I'm running at 4.3Ghz stable so far 14 hours prime
ya this is a very old topic, i say let it die.
Well I was going to mess with him a little, but he knows that it has a cold bug hehe.
No use in doing to this chip IMO.
But it could be a good learner chip say for 40-50 bones........
Let it die? It could very well die it would be my first Intel IHS removal.
well, for Core 2 Users, many have tried removing the IHS to the fail of the Die Coming off with the sink, so its not worth trying to remove it, and you have to be really careful if you try to grind the sink off, but i say the reason it is there is to spread the heat out despite a bigger heatsink being installed (More Square area touches the Sink, the faster the Heat is dissipated.
No, the only reason they started using IHS's is to prevent people from crushing/cracking cores, which was a common problem before the IHS days. The IHS has absolutely no benefit to temps at all, period.
I thought the IHS was actually somewhat detrimental to core temps?
It is.

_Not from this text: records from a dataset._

-- ==== Sys2Proof/Proofs/Alu.lean ====
section
/-! Arithmetic, logic, compare and BIT (42_alu.md): the adder and the compare in numbers, and what the instructions that
read `M` answer. -/

namespace Sys2Proof.Machine

/-! The pure functions of the `alu_6502` block (R130 to R132), known by numbers. -/

theorem adc_value_toNat (a m : Byte) (c : Bool) :
    (adc a m c).value.toNat = (a.toNat + m.toNat + c.toNat) % 256 :=
  BitVec.toNat_ofNat _ _

theorem adc_c_iff (a m : Byte) (c : Bool) : (adc a m c).c = true ↔ 255 < a.toNat + m.toNat + c.toNat :=
  decide_eq_true_iff

theorem adc_v_iff (a m : Byte) (c : Bool) : (adc a m c).v = true ↔
    (a ^^^ (adc a m c).value) &&& (m ^^^ (adc a m c).value) &&& 0x80 ≠ 0 :=
  bne_iff_ne

/-- The mask 0x80 keeps the sign bit. -/
theorem and_0x80_ne_zero_iff (b : Byte) : b &&& 0x80 ≠ 0 ↔ b.msb = true := by
  revert b; decide

/-- R131: the bit formula of `V` says that both operands have the sign that the result has not. -/
theorem adc_v_iff_signs (a m : Byte) (c : Bool) : (adc a m c).v = true ↔
    a.msb ≠ (adc a m c).value.msb ∧ m.msb ≠ (adc a m c).value.msb := by
  rw [adc_v_iff, and_0x80_ne_zero_iff, BitVec.msb_and, BitVec.msb_xor, BitVec.msb_xor, Bool.and_eq_true, bne_iff_ne,
    bne_iff_ne]

/-- R131: `V` is signed overflow. With the result's number `(a + m + c) % 256`, the signs decide on which side of the
signed range the sum lies. -/
theorem adc_v_iff_overflow (a m : Byte) (c : Bool) : (adc a m c).v = true ↔
    a.toInt + m.toInt + (c.toNat : Int) < -128 ∨ 127 < a.toInt + m.toInt + (c.toNat : Int) := by
  have ha := a.isLt
  have hm := m.isLt
  have hc := c.toNat_le
  rw [adc_v_iff_signs, BitVec.toInt_eq_toNat_cond, BitVec.toInt_eq_toNat_cond]
  simp only [BitVec.msb_eq_decide, adc_value_toNat, ne_eq, decide_eq_decide]
  split <;> split <;> omega

/-- R132: `N` is the sign of the difference modulo 256. -/
theorem cmp_eq (a b : Byte) : cmp a b =
    { c := decide (b.toNat ≤ a.toNat), z := decide (a = b), n := decide (128 ≤ (a.toNat + 256 - b.toNat) % 256) } := by
  have hb := b.isLt
  have hdiff : (a - b).toNat = (a.toNat + 256 - b.toNat) % 256 := by
    rw [BitVec.toNat_sub]
    omega
  rw [cmp, signOf, hdiff, beq_eq_decide]

/-! A source operand is known by its mode (R71, R104), and its value does not depend on `D`. -/

theorem operandValue_of_source_mode {i : Instr} {src : Source} (hm : src.mode = i.mode) (s : State) :
    operandValue (resolve i.mode s) s = some (src.value s) :=
  hm ▸ operandValue_source src s

theorem length_of_source_mode {i : Instr} {src : Source} (hm : src.mode = i.mode) : src.length = i.length :=
  congrArg Mode.length hm

theorem Source.value_withD (src : Source) (s : State) (d : Bool) : src.value { s with flagD := d } = src.value s := by
  cases src with
  | imm v => rfl
  | mem m => cases m <;> rfl

/-! On plain RAM reading the operand leaves the state as it was. -/

theorem adcOp_eq (src : Source) (s : State) : adcOp src s = addOp (src.value s) src.length s := by
  rw [adcOp, Source.after_ram]

theorem sbcOp_eq (src : Source) (s : State) : sbcOp src s = addOp (src.value s ^^^ 0xFF#8) src.length s := by
  rw [sbcOp, Source.after_ram]

theorem andOp_eq (src : Source) (s : State) : andOp src s = logicOp (s.a &&& src.value s) src.length s := by
  rw [andOp, Source.after_ram]

theorem oraOp_eq (src : Source) (s : State) : oraOp src s = logicOp (s.a ||| src.value s) src.length s := by
  rw [oraOp, Source.after_ram]

theorem eorOp_eq (src : Source) (s : State) : eorOp src s = logicOp (s.a ^^^ src.value s) src.length s := by
  rw [eorOp, Source.after_ram]

/-- R144: the adder neither reads nor writes `D`. -/
theorem addOp_withD (m : Byte) (len : Nat) (s : State) (d : Bool) :
    ∃ t, addOp m len s = .next t ∧ addOp m len { s with flagD := d } = .next { t with flagD := d } :=
  ⟨_, addOp_eq s m len, addOp_eq _ m len⟩

/-- R136 to R138: an instruction that runs `logicOp` on a function of its source's value does so on its operand value. -/
theorem exec_of_logicOp {i : Instr} {s : State} {src : Source} (f : Byte → Byte) (hm : src.mode = i.mode)
    (he : exec i s = logicOp (f (src.value s)) src.length s) :
    ∃ m, operandValue (resolve i.mode s) s = some m ∧ exec i s = .next { s with
      a := f m, flagN := decide (128 ≤ (f m).toNat), flagZ := decide (f m = 0)
      pc := s.pc + BitVec.ofNat 16 i.length } := by
  refine ⟨src.value s, operandValue_of_source_mode hm s, ?_⟩
  rw [he, logicOp_eq, length_of_source_mode hm, zeroOf_eq, signOf]

/-- R139 to R141: an instruction that runs `compareOp` compares the register `r` with its operand value. -/
theorem exec_of_compareOp {i : Instr} {s : State} {src : Source} {r : Byte} (hm : src.mode = i.mode)
    (he : exec i s = compareOp r src s) :
    ∃ m, operandValue (resolve i.mode s) s = some m ∧ exec i s = .next { s with
      flagC := decide (m.toNat ≤ r.toNat), flagZ := decide (r = m)
      flagN := decide (128 ≤ (r.toNat + 256 - m.toNat) % 256), pc := s.pc + BitVec.ofNat 16 i.length } := by
  refine ⟨src.value s, operandValue_of_source_mode hm s, ?_⟩
  rw [he, compareOp_eq, length_of_source_mode hm, cmp_eq]

/-- R144: ADC and SBC answer the same whatever `D` holds, and keep it. -/
theorem exec_add_withD {i : Instr} (h : i.mnemonic = .adc ∨ i.mnemonic = .sbc) (s : State) (d : Bool) :
    ∃ t, exec i s = .next t ∧ exec i { s with flagD := d } = .next { t with flagD := d } := by
  obtain h | h := h
  · obtain ⟨src, -, he⟩ := exec_adc h
    rw [he, he, adcOp_eq, adcOp_eq, Source.value_withD src s d]
    exact addOp_withD _ _ s d
  · obtain ⟨src, -, he⟩ := exec_sbc h
    rw [he, he, sbcOp_eq, sbcOp_eq, Source.value_withD src s d]
    exact addOp_withD _ _ s d

/-- Settles O21: every form of ADC is `addOp` of its operand value, whose result and flags the lemmas on `adc` give in
numbers; `addOp` does not read `D`. -/
theorem adcAddsWithCarry : Obligations.AdcAddsWithCarry := by
  unfold Obligations.AdcAddsWithCarry
  refine ⟨fun i s h => ⟨row_mem_of_mnemonic h, ?_⟩, fun i s d h => exec_add_withD h s d⟩
  obtain ⟨src, hm, he⟩ := exec_adc h
  refine ⟨src.value s, _, operandValue_of_source_mode hm s, ((he s).trans (adcOp_eq src s)).trans (addOp_eq s _ _), ?_,
    adc_value_toNat _ _ _, adc_c_iff _ _ _, adc_v_iff _ _ _, adc_v_iff_overflow _ _ _⟩
  rw [length_of_source_mode hm, zeroOf_eq, signOf]

/-- Settles O24: each form is `compareOp` of its register. -/
theorem comparesSetCarryZeroSign : Obligations.ComparesSetCarryZeroSign := by
  unfold Obligations.ComparesSetCarryZeroSign
  refine fun i s => ⟨fun h => ⟨row_mem_of_mnemonic h, ?cmp⟩, fun h => ⟨row_mem_of_mnemonic h, ?cpx⟩,
    fun h => ⟨row_mem_of_mnemonic h, ?cpy⟩⟩
  case cmp =>
    obtain ⟨src, hm, he⟩ := exec_cmp h
    exact exec_of_compareOp hm (he s)
  case cpx =>
    obtain ⟨src, hm, he⟩ := exec_cpx h
    exact exec_of_compareOp hm (he s)
  case cpy =>
    obtain ⟨src, hm, he⟩ := exec_cpy h
    exact exec_of_compareOp hm (he s)

/-- Settles O23: each form is `logicOp` of its operation on `A` and the operand value. -/
theorem logicalInstructions : Obligations.LogicalInstructions := by
  unfold Obligations.LogicalInstructions
  refine fun i s => ⟨fun h => ⟨row_mem_of_mnemonic h, ?and⟩, fun h => ⟨row_mem_of_mnemonic h, ?ora⟩,
    fun h => ⟨row_mem_of_mnemonic h, ?eor⟩⟩
  case and =>
    obtain ⟨src, hm, he⟩ := exec_and h
    exact exec_of_logicOp (s.a &&& ·) hm ((he s).trans (andOp_eq src s))
  case ora =>
    obtain ⟨src, hm, he⟩ := exec_ora h
    exact exec_of_logicOp (s.a ||| ·) hm ((he s).trans (oraOp_eq src s))
  case eor =>
    obtain ⟨src, hm, he⟩ := exec_eor h
    exact exec_of_logicOp (s.a ^^^ ·) hm ((he s).trans (eorOp_eq src s))

/-- Settles O25: both forms are `bitOp` of the cell that the mode resolves to. -/
theorem bitTestsMemory : Obligations.BitTestsMemory := by
  unfold Obligations.BitTestsMemory
  refine fun i s h => ⟨row_mem_of_mnemonic h, ?_⟩
  obtain ⟨m, hm, he⟩ := exec_bit h
  have hsrc : (Source.mem m).mode = i.mode := hm.symm
  have hlen : memLength m = i.length := length_of_source_mode hsrc
  refine ⟨(Source.mem m).value s, operandValue_of_source_mode hsrc s, ?_⟩
  rw [he, bitOp_eq, hlen, Source.value_mem, bitTest, zeroOf_eq]

end Sys2Proof.Machine
end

That's why I said no benefit.
But I believe that with a Heatspreader such a thing is much less likely to happen:
http://www.youtube.com/watch?v=XgOmMAasqto (wait for the AMD CPUs)
It should at least prevent total Meltdown even in absence of a good Throtteling system...
That's old/ ALl cpus are protected now.
It's when you go into bios and tell it not to do all the safety stuff and crank up the voltage really high.
Oh, I see... Thanks for the heads up.
But techincally it should at least stop the cpu from reaching the 300°C in such a short time; it should spread some of the heat away from the core, right? Maybe give the safety-mechanisms a bit more time to react.
Like if you have a intel motherboard and a intel chip it does that to stop a fry out it the fan dies in a business.
AMD started doing this a while back too.
It just lowers the voltage to a point where it will not fry and slow it down. From the way I understand it. It;s been a while from the last time I looked into it.
take a look at this http://www.youtube.com/watch?v=bs6m_BgQc4c
now thats hot
also check this out
What is the point of removing the IHS from the CPU there is a other way to cool the CPU that I don`t know. Is it possible to put back the IHS. And can you put cooler directly on the die ?
from what i understand the point in removing it is you get lower temps. Yes you can put a cooler directly on the die. Thats how it was done in the P3 and Anthlon Xp days
Yes I know how they look like but I saw that I7 and the architecture of the die was visible. I thought that it is the same for Athlon64 x2. Because those old CPUs dies are not naked they are covered.
but wasn't the core I7 also damaged when the IHS was removed? If so it could have taken off the protective layer along with the IHS. I really am not sure if the X2 is the same way
Maybe they don't have the protective layer (or a thinner one), because they have the IHS; I suppose the protective layer brings some detrimental aspects in terms of heat dissipation aswell, so why go all the way and make things even worse, if it works without. Mobile versions of CPUs are still naked afaik (with a protection layer); at least the T7500 and T7100 I had/have in my Laptop were.
Is there still enough tension with the AM2 HS spring to keep good contact with the die once the IHS is removed?
No, you have to tweak it a little by bending it.
possibly use a shim from a SKT A to prevent any failures along with those foam pads they used on the CPUs.
I never had to use one. You just have to make sure you don't apply pressure at an angle.
minor tweaking to a clip or spring system can cause you to apply too much pressure yourself, thats how i killed a 3200 AXP CPU, bent the clip a little and then i wound up having to apply way too much pressure compared to the clip being default.
That's why you re-tweak, before trying to force it.